The soil microbial biomass was assessed by PLFA analyses according to Schindlbacher et al. (2011). All measurements included a blank sample with the internal standard (peak 19:0, nonadecanoic fatty acid). The PLFA biomarkers including iso-, anteiso-(i13:0, i14:0, i15:0, a15:0, i16:0, i17:0 and a17:0) and 10Me-(10Me17:0 and 10Me18:0) branched PLFAs were attributed to Gram-positive bacteria (G+ bacteria) (Luo et al. 2022); monounsaturated and cyclopropyl PLFAs including 17:1ω8c, 18:1ω5c, 18:1ω7c, cy17:0 and cy19:0 were attributed to Gram-negative bacteria (G– bacteria) (Luo et al. 2022); and 16:1ω5c, 18:1ω9c and 18:3ω6c were used for fungi (Joergensen 2022; Willers et al. 2015). The PLFAs including 14:0, 16:0, 17:0, 18:0 and 20:0 were used as non-specific markers present in all microorganisms (Joergensen 2022). The sum of all selected PLFAs was used to characterize the total microbial biomass. The sum of G+ and G− bacterial PLFAs was used to characterize the bacterial biomass. The G+ : G– ratio and fungal : bacterial (F:B) ratio were separately calculated as the ratio of G+ PLFAs to G– PLFAs and the ratio of fungal PLFAs to bacterial PLFAs.
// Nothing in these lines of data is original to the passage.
-- ==== Sys2Proof/Machine/Walker.lean ====
section
/-! DEFINITION. The walkers of a wing (06_translation, R98): serving a walk that waits, and what follows for the accesses
that wait for it. -/

namespace Sys2Proof.Machine

/-- A V access, or a PFG's, that waited for a walk of its wing's walkers tries again. -/
def State.walkResume (s : State) (id : Nat) (a : Access) : State :=
  match a.who with
  | .thread t _ _ =>
    let a := { a with snoops := [] }
    let r := s.startAt (some id) (s.team t).launch a
    r.2.settle id a r.1
  | .unit (.prefetch la) => ({ s with accs := amapErase s.accs id }).prefetchAt la a.core a.va
  | _ => s

/-- The V accesses of a wing that wait for a page's walk, or for a place in the queue, in the order in which they missed. -/
def State.walkWaiters (s : State) (wing : Nat) : List (Nat × Access) :=
  s.accs.filter fun kv => kv.2.snoops.contains walkWait && coreWing kv.2.core = wing

/-- Change a walk of a wing, or take it out. -/
def State.updWalk (s : State) (wing : Nat) (w : Walk) (f : Walk → Option Walk) : State :=
  s.updWing wing fun x => { x with walkQ := x.walkQ.filterMap fun y => if y = w then f y else some y }

/-- The units of host-bias pages that the walk reads: each is snooped first (R398). -/
def walkUnits (s : State) (reads : List Nat) : List Nat := ((reads.filter s.hostBias).map (· / 64)).eraseDups

/-- Carry out a walk: its leaf fills the TLB that missed and those of the requesters that joined; another outcome is left to
its requesters. -/
def State.walkDo (s : State) (wing : Nat) (w : Walk) : State :=
  match s.walk wing w.space w.va w.write w.need with
  | (.leaf f, s) => (forEach w.tlbs s fun s k => s.tlbFill wing w.space k w.va f none).updWalk wing w fun _ => none
  | (.format lvl e, s) => s.updWalk wing w fun x => some { x with served := some (lvl, some e) }
  | (.breach lvl, s) => s.updWalk wing w fun x => some { x with served := some (lvl, none) }

/-- The V accesses that waited for a walk have tried again: an outcome that was left is now for the other TLBs only. -/
def State.walkTidy (s : State) (wing : Nat) : State :=
  let tidy (w : Walk) : Option Walk :=
    let ks := w.tlbs.filter (· ≠ .vtlb)
    if w.served.isNone then some w else if ks.isEmpty then none else some { w with tlbs := ks }
  s.updWing wing fun x => { x with walkQ := x.walkQ.filterMap tidy }

/-- PAGE_WALK: one of the four walkers serves a walk of the queue (R92, R98). A walk that a shootdown covers waits for its end
(R108), and so does one that reads a page being flipped (R397); table entries in host bias are snooped first; an address of
the space's translation cache is not walked (R391). (DEDUCED, log 114.) -/
def execPageWalk (wing : Nat) (tlb : TlbKind) (space va : Nat) (kind : AccKind) (s : State) : Out :=
  match ((s.wing wing).walking.take 4).find? fun w => w.space = space && w.va = va && w.write == (kind == .write) && w.tlbs.contains tlb with
  | none => .fault .notEnabled
  | some w =>
    let root := bitField 51 12 (s.space space).root.toNat * 4096
    let st := walkStart (s.wing wing) space va root
    let reads := if 0x2FFFFFF000 < root then [] else walkReads s space va (5 - st.1) st.1 st.2
    let units := walkUnits s reads
    if s.shoots.any (fun kv => kv.2.hits space va 1) || reads.any s.flipping || w.snoops.any (fun u => !u.isEmpty) then .fault .notEnabled
    else if !units.isEmpty && w.snoops.isNone then .next (s.updWalk wing w fun x => some { x with snoops := some units })
    else
      let s := if (s.space space).inCache va then s.updWalk wing w fun _ => none else s.walkDo wing w
      .next ((forEach (s.walkWaiters wing) s fun s x => s.walkResume x.1 x.2).walkTidy wing)

/-- The host has answered a snoop of a walk (R398). -/
def State.walkSnooped (s : State) (unit : Nat) : Option State :=
  let waits (w : Walk) : Bool := w.snoops.any fun u => u.contains unit
  (s.wings.find? fun kv => kv.2.walkQ.any waits).map fun kv =>
    s.updWing kv.1 fun x => { x with walkQ := x.walkQ.map fun w => { w with snoops := w.snoops.map fun u => u.filter (· ≠ unit) } }

end Sys2Proof.Machine
end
The activities of three hydrolytic enzymes, including β-1,4-glucosidase (BG), β-1,4-N-acetyl-glucosaminidase (NAG), and acid phosphatase,  were measured following the methods in Jing et al. (2020). The net nitrification rate was assessed by quantifying changes in NO3- concentration before and after a 10-day aerobic incubation (Durán et al. 2014). Soil-water suspension (1:2.5 w/v) was used for pH determination.

Experiment 4. Microbiota assembly in different sex plantations

In the beginning of August, 2020, soil samples were taken from the depths 0-20 cm, 20-40 cm and 40-60 cm to explore their chemical and microbial traits of different soil layers. Five plots (25 m × 15 m) were established in each plantation. In each plot, three soil samples were collected at each soil depth and pooled to form a composite sample. Five soil samples at each depth were also collected in the degraded area without any artificial management practices. A total of 45 samples were collected. After sampling, the soil samples were kept on ice before transportation to the laboratory, where a part was kept at -80 °C until DNA extraction and a part was air-dried for chemical analyses, including contents of soil organic matter (SOM), total nitrogen (TN), total phosphorus (TP) and available phosphorus (AP) contents. The remaining part of soil was kept at 4 °C to measure the contents of NH4+, NO3-, dissolved organic carbon (DOC), dissolved organic nitrogen (DON), microbial carbon biomass (MBC) and microbial nitrogen biomass (MBN). SOM was determined by the potassium dichromate external heating method. Soil AP was determined by the molybdenum-antimony colorimetric method after extraction with sodium bicarbonate (Guo et al. 2021). TN was measured by the Kjeldahl method and TP by Ultraviolet spectrophotometer. Fresh soil (10 g) was extracted with 2 M KCl, and the extractions were used to determine NH4+ and NO3- contents. The contents of DOC and DON were estimated according to Luo et al. (2022). MBC and MBN were determined by the chloroform fumigation extraction method (Vance et al. 1987).